Count up the lines in the listing below that hold "register", and answer with the total alone.

**SUPPLIED INFORMATION:**
───
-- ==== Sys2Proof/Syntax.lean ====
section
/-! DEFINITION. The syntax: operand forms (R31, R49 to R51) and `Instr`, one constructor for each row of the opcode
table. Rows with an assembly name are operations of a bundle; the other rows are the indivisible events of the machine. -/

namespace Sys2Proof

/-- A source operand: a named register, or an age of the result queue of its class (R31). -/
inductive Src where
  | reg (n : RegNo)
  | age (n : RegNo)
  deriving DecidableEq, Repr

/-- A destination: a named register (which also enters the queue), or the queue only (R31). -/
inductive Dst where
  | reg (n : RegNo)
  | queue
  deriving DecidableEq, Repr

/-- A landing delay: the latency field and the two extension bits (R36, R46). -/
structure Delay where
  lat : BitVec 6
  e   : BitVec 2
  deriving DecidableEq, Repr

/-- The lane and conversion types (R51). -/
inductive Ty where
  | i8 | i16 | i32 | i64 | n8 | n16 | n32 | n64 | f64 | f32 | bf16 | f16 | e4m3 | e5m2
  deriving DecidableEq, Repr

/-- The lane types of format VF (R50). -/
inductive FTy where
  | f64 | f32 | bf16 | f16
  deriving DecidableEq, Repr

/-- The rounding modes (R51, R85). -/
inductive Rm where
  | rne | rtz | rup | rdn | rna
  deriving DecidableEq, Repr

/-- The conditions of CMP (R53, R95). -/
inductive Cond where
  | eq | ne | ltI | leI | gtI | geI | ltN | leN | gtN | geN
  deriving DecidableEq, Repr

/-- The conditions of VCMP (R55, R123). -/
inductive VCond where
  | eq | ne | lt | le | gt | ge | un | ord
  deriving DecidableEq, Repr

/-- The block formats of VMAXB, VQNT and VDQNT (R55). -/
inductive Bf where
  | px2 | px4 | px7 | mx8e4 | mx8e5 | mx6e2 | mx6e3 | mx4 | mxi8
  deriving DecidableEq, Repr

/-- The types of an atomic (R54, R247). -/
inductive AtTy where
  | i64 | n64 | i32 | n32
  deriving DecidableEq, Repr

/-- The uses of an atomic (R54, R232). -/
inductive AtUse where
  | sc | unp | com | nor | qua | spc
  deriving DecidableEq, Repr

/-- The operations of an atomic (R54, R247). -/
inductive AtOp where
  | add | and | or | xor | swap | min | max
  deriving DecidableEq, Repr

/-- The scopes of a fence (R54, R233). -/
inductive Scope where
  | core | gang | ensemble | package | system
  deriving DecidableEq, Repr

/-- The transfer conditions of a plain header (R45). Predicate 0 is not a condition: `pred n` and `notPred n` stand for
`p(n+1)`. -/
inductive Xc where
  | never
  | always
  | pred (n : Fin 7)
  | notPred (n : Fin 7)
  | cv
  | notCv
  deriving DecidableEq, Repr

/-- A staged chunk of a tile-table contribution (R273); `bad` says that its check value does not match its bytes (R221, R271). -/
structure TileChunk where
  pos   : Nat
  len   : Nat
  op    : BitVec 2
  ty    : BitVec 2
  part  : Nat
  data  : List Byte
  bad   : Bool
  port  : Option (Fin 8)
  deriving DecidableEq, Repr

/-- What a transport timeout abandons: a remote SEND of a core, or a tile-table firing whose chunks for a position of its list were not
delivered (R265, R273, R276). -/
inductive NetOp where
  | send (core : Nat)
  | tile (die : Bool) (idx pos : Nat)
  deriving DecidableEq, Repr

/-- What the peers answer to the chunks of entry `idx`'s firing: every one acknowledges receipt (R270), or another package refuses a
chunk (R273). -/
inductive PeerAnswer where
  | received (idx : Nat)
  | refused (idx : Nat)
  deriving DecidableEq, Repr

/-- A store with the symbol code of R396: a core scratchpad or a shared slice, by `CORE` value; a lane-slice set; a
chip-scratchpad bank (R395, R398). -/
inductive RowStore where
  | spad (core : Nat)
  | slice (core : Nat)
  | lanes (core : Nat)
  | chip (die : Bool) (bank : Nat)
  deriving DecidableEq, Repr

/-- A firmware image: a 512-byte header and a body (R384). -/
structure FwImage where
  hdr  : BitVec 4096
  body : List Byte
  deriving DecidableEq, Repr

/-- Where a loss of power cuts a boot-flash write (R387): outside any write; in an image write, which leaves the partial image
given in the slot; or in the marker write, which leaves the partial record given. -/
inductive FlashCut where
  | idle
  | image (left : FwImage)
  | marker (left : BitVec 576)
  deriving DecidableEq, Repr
───
**ANSWER SPACE:** 2